Scan the data below and state the number of lines that include the word "kind", adding no comment.

___ Information shown ___

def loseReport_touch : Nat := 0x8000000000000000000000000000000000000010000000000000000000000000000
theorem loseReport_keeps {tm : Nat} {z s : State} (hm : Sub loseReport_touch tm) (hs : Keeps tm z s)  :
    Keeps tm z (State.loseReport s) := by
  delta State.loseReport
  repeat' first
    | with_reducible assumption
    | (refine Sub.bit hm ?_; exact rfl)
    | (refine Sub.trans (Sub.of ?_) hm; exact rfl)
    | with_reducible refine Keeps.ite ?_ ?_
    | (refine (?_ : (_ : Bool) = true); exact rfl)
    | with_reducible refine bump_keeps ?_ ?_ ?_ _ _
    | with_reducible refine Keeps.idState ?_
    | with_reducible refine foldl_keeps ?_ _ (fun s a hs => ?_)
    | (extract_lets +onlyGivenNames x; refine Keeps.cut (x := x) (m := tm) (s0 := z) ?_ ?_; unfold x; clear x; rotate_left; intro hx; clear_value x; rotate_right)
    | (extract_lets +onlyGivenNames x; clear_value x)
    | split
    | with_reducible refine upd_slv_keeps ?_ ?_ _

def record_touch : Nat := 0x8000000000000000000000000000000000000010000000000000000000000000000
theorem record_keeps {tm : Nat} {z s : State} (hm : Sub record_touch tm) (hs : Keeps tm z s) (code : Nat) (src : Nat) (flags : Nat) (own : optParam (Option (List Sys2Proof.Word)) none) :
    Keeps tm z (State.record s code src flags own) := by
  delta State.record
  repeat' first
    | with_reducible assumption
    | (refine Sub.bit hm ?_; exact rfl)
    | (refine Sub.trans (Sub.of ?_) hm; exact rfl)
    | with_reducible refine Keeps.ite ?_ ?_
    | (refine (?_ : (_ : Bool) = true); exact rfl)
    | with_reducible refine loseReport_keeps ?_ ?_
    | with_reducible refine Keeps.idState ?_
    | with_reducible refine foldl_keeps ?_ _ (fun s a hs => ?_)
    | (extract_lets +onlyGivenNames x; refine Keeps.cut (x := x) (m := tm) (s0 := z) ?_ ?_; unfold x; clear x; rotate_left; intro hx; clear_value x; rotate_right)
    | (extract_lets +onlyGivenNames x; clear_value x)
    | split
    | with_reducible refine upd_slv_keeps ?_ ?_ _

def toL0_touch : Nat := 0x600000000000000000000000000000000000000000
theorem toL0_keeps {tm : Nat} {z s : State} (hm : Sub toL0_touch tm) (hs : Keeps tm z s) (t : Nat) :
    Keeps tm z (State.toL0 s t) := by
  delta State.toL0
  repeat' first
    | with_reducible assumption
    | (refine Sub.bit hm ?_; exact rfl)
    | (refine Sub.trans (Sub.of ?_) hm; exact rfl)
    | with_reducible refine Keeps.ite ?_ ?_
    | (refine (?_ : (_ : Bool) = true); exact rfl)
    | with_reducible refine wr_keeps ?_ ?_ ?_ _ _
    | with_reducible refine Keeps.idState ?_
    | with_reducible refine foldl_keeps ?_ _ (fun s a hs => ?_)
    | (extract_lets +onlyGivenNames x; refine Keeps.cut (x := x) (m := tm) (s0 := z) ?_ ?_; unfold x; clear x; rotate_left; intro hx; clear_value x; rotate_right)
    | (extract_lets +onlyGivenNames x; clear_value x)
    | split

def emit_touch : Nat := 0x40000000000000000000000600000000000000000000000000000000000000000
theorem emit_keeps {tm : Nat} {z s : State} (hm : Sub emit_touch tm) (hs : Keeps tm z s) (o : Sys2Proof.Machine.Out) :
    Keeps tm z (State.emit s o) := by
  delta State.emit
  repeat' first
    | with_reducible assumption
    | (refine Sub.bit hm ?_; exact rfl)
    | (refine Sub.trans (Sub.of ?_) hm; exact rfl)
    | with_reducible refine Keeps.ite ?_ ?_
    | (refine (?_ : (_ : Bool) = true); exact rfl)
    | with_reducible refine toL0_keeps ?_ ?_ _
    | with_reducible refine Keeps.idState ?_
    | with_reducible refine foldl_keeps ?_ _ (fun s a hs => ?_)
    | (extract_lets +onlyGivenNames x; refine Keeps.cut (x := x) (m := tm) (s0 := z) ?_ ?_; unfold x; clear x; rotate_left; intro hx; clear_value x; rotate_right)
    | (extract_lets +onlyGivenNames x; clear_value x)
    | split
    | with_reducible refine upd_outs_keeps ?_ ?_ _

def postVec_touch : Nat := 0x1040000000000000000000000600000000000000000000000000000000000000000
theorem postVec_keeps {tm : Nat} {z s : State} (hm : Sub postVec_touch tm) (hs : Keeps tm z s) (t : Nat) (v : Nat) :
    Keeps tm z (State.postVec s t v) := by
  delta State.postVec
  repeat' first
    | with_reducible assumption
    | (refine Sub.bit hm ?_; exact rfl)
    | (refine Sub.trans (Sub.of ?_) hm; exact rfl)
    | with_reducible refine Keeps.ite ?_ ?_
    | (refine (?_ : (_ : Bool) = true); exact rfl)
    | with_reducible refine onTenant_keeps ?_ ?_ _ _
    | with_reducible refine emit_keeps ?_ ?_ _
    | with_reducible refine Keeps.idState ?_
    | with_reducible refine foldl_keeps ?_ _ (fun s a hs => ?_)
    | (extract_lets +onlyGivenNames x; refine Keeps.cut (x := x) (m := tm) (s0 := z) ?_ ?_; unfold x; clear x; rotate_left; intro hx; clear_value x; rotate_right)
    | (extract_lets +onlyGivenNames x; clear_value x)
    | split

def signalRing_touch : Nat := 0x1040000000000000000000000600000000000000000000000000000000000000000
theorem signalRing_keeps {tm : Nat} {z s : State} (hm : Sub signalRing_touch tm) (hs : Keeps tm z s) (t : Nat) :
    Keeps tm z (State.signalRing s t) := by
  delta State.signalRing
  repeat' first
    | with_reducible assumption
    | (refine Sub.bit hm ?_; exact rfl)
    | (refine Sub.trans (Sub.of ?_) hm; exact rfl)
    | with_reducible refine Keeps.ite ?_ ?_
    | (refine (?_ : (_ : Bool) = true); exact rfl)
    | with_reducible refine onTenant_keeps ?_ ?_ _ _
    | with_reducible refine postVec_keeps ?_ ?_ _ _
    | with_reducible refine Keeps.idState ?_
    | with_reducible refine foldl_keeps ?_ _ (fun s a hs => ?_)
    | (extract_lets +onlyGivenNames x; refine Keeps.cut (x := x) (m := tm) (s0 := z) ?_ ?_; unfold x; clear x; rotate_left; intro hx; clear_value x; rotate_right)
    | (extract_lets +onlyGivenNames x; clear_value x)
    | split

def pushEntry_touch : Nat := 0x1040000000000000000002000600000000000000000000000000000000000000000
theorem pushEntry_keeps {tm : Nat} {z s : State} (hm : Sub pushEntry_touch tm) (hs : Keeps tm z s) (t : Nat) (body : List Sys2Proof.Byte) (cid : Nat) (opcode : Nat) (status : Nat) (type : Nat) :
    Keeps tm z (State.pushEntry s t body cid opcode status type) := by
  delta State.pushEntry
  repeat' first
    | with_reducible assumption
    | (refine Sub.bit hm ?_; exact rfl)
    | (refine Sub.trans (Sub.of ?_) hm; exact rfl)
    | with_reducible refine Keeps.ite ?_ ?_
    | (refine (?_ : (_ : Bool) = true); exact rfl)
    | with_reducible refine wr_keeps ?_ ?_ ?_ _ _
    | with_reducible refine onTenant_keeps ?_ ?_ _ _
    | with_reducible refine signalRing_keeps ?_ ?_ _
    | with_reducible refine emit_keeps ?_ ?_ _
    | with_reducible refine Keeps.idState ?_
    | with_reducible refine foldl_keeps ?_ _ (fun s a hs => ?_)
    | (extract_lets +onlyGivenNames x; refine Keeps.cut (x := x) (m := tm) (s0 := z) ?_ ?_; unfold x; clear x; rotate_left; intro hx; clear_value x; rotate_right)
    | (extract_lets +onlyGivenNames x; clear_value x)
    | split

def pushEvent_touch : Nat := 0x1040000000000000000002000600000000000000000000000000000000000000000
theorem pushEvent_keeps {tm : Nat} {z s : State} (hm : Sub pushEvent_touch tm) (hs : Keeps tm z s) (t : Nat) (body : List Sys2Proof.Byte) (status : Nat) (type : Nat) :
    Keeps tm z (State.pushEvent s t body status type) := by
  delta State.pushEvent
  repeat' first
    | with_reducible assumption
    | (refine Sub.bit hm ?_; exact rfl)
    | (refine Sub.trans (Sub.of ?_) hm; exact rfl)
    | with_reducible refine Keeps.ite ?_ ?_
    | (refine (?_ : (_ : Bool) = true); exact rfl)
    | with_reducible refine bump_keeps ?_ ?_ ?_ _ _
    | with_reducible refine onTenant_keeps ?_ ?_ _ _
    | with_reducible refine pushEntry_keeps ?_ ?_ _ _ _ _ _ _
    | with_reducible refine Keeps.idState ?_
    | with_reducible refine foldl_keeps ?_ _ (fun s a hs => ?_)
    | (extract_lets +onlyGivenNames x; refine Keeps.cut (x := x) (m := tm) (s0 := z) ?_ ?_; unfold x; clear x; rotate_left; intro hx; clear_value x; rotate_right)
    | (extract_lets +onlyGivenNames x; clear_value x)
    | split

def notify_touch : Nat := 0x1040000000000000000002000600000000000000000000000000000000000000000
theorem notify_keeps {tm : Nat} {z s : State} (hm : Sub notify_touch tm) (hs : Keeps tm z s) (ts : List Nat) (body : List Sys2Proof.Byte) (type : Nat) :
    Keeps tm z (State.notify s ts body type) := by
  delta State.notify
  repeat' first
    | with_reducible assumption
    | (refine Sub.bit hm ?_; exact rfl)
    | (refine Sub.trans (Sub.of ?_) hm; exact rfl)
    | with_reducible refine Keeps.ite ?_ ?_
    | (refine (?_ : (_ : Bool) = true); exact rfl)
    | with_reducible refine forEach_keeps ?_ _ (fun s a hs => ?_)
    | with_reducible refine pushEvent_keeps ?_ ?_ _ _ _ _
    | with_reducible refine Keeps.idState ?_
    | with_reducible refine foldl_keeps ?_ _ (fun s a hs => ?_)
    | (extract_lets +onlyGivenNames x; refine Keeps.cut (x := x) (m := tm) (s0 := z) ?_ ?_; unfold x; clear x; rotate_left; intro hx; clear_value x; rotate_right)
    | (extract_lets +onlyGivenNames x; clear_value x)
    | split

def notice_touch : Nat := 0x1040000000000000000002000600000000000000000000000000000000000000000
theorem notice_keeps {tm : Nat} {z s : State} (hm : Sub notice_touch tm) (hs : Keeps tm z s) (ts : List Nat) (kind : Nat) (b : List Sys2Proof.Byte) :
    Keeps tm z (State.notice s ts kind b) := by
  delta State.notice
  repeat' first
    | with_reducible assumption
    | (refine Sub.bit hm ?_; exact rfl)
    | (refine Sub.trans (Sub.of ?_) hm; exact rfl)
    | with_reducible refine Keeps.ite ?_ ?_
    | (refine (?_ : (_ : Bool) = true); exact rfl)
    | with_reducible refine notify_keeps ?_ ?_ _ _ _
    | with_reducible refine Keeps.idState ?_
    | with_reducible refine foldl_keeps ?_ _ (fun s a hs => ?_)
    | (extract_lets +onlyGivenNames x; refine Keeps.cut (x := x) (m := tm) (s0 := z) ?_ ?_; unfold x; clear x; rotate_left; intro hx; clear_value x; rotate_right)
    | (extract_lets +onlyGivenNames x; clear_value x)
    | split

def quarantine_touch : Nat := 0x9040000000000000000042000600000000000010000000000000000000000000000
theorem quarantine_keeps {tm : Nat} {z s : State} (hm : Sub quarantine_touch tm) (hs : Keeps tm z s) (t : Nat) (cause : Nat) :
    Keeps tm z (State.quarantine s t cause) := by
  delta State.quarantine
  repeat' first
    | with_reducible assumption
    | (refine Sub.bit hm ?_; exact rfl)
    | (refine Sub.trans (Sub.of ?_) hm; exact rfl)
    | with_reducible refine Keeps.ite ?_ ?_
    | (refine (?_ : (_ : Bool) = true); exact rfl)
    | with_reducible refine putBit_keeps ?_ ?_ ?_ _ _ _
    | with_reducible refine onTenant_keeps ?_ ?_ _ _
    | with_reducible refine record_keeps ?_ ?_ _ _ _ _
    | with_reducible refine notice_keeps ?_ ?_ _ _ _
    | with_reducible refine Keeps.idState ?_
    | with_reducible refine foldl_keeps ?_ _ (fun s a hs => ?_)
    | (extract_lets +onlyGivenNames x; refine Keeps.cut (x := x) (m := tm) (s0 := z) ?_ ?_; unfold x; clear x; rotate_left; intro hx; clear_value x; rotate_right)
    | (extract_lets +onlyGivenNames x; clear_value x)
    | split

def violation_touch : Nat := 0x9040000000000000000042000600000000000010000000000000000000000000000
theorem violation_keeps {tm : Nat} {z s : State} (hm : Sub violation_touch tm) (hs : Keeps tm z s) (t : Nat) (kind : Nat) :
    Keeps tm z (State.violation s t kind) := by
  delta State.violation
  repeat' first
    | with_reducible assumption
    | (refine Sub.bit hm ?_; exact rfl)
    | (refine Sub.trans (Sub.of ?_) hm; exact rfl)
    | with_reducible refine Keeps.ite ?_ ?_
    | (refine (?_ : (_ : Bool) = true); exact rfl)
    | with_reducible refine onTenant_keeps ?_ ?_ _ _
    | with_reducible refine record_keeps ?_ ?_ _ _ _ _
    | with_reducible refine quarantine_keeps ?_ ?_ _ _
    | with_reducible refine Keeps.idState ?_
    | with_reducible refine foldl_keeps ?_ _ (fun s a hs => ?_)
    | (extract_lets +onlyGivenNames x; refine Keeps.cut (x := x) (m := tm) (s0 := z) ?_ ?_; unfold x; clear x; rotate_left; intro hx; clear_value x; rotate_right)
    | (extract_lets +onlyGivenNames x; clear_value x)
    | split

___

__Your solution__:
4